Because the initial state has the form \(\left \vert \psi \right \rangle =\sqrt{\frac{N -M}{N}}\left \vert \alpha \right \rangle +\sqrt{\frac{M}{N}}\left \vert \beta \right \rangle\), so in the space of two basis states \(\left \vert \alpha \right \rangle \) and \(\left \vert \beta \right \rangle \) rotation of the initial state by an angle \(\arccos \sqrt{M/N}\) transform it into the state \(\left \vert \beta \right \rangle \). Let \([z]\) be the nearest integer for the real number z. Thus, the number of rotations made by \(G\):

\(
\begin{equation}R =\left [\genfrac{}{}{}{}{\arccos \sqrt{M/N}}{\theta }\right ]\end{equation}
\)
transform the state \(\left \vert \psi \right \rangle\) close to the solution \(\left \vert \beta \right \rangle \). Because \(R\leq [\pi /2\theta ]\), so an upper bound on \(R\) is taken from a lower bound on \(\theta\).
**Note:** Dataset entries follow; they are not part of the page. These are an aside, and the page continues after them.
-- ==== Sys2Proof/Machine/Recorder.lean ====
section
/-! DEFINITION. The commands of the flight recorder (R24, R288, R292 to R295): draining the tap, the leaf's window, and its
freeze and thaw. -/

namespace Sys2Proof.Machine

/-! ## The tap (R24, R288) -/

/-- Port of the leaf that takes the die's records: plane A's while it is UP. -/
def recordPort (s : State) : Nat := if isUp s .tsu 0 then 0 else 1

/-- Staged cells that the port's P3 buffer has room for. -/
def drainRoom (s : State) : Nat :=
  let p := recordPort s
  if isUp s .tsu p then bufferCap - classWaiting 3 (port s .tsu p) else 0

/-- The oldest staged cells move into the P3 buffer of the port. -/
def drainStaging (s : State) : State :=
  let n := drainRoom s
  let cells := s.tsu.staging.take n
  forAll cells (send .tsu (recordPort s))
    (onTsu (fun t => { t with staging := t.staging.drop n, tapCells := bumpBy t.tapCells cells.length }) s)

/-- TAP_STAGING_DRAIN. -/
def execTapStagingDrain (s : State) : Result := performOn .tsu true drainStaging s

/-! ## The leaf's window (R292, R294) -/

/-- A RECORD cell enters the window area, or is counted while the window is frozen. -/
def storeRecord (p : Nat) (c : Cell) (x : Fjz) : Fjz :=
  if x.recState = .frozen then { x with discardedFrozen := bump x.discardedFrozen }
  else { x with window := pushRing windowCap x.window (storedEntry c.body p c.addr x.frc),
                windowHt := pushRing windowCap x.windowHt x.now }

/-- The first cell of an ERROR record (Table 11.2), which holds CODE, HALTS, DIE and HERD behind the prefix. -/
def isErrorHead (b : BitVec 448) : Bool := decide (fldN b 0 8 = 11) && bitOf b 8

/-- The record that the first cell holds as far as it goes. -/
def headError (b : BitVec 448) : ErrRec := errOf ((fld b 256 192).setWidth 256)

/-- A bit of FREEZE_CODES is set for a code. -/
def freezeCode (x : Fjz) (code : U16) : Bool :=
  let h := code.toNat / 256
  decide (1 ≤ h ∧ h ≤ 11) && bitOf x.freezeCodes (256 * (h - 1) + code.toNat % 256)

/-- Triggers 1 and 3 of Table 11.6. -/
def recordTrigger (c : Cell) (x : Fjz) : Fjz :=
  if !isErrorHead c.body then x
  else
    let e := headError c.body
    if e.halts then freezeTrigger 1 (e.die.setWidth 32) e.herd x
    else if freezeCode x e.code then freezeTrigger 3 (e.die.setWidth 32) e.herd x
    else x

/-- A die's HERD_LEFT reaches the steward that runs on its leaf, or is told to the stewards above (R230). -/
def recordLeft (c : Cell) (s : State) : State :=
  let e := headError c.body
  if isErrorHead c.body && decide (e.code = 0x050D) then
    if s.fjz.isTop e.herd then failDie e.herd e.die 2 s else emit (.memberReport e.herd 2 e.die) s
  else s

/-- RECORD: a cell from a child port of a leaf. -/
def execRecord (p : Nat) (c : Cell) (s : State) : Result :=
  performOn .fjz (portOk .fjz p) (receive (.record p c) .fjz p [tRecord] c fun s =>
    if s.fjz.role ≠ 1 ∨ isChildSide s .fjz p then s
    else recordLeft c (onFjz (fun x => recordTrigger c (storeRecord p c x)) s)) s

/-! ## Freezing and thawing (R294, R295) -/

/-- REC_FREEZE_NOW. -/
def wRecFreezeNow (v : U8) : WriteOp := boolCommand 0x9200 4 .wo v (onFjz (freezeTrigger 4 allOnes32 noHerd))

def execRecFreezeNow (q : Req) (v : U8) (s : State) : Result := perform true (inTurn (.recFreezeNow q v)
    (agentWrite .fjz q (wRecFreezeNow v))) s

/-- The tail has ended. -/
def tailOver (x : Fjz) : Bool :=
  decide (x.recState = .tail ∧ x.freezeAt + x.postTrigger.toNat * 1000000 ≤ x.frc.toNat)

/-- RECORDER_FROZEN: the window is frozen. -/
def execRecorderFrozen (s : State) : Result :=
  performOn .fjz true (fun s =>
    let x := s.fjz
    if !tailOver x then s
    else
      raiseFjz { code := 0x0908, herd := x.freezeHerd, object := 0x92000000, waiter := x.freezeBy, detail := x.freezeTrigger.setWidth 16 }
        (onFjz (fun x => { x with recState := .frozen }) s)) s

/-- REC_THAW: the window area is emptied and stores again. -/
def wRecThaw (v : U8) : WriteOp :=
  boolCommand 0x9200 5 .rws v (onFjz fun x => { x with recState := .recording, window := [], windowHt := [] })

def execRecThaw (q : Req) (v : U8) (s : State) : Result := perform true (inTurn (.recThaw q v) (agentWrite .fjz q (wRecThaw v))) s

/-! ## Reading the window (R295, R316) -/

/-- The 16 entries from an offset; an entry that holds no cell has a content that the manual does not give (log 2). -/
def windowData (x : Fjz) (off : Nat) : Bytes :=
  (List.range 16).flatMap fun i => bvBytes (x.window.getD (off + i) (Config.unwrittenEntry (off + i)))

/-- REC_WINDOW_DATA: REC_WINDOW_OFFSET then advances by 16, unless ELEMENT named the start. -/
def rRecWindowData (q : Req) : ReadOp :=
  let start (s : State) : Nat := element s .fjz q 0x9200 0x0B
  { index := 0x9200, sub := 0x0C, pop := true, present := fun s => decide (start s < windowCap),
    value := fun s => windowData s.fjz (start s),
    effect := fun s => if q.useElement then s else setSelector .fjz q 0x9200 0x0B (start s + 16) s }

def execRecWindowData (q : Req) (s : State) : Result := perform true (inTurn (.recWindowData q) (agentRead .fjz q (rRecWindowData q))) s

end Sys2Proof.Machine
end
Because \(\theta /2 \geq \sin \theta /2 =\sqrt{\frac{M}{N}}\), hence we get the upper bound of the required amount of iteration:

\(
\begin{equation}R \leq \left [\frac{\pi }{4}\sqrt{\frac{N}{M}} \, \right ]
\end{equation}
\)
Finally we get, that \(R =O(\sqrt{N/M})\). Therefore only for one solution, \(M=1\), \(R =O(\sqrt{N})\), in the classic case we would get \(R=O(N)\).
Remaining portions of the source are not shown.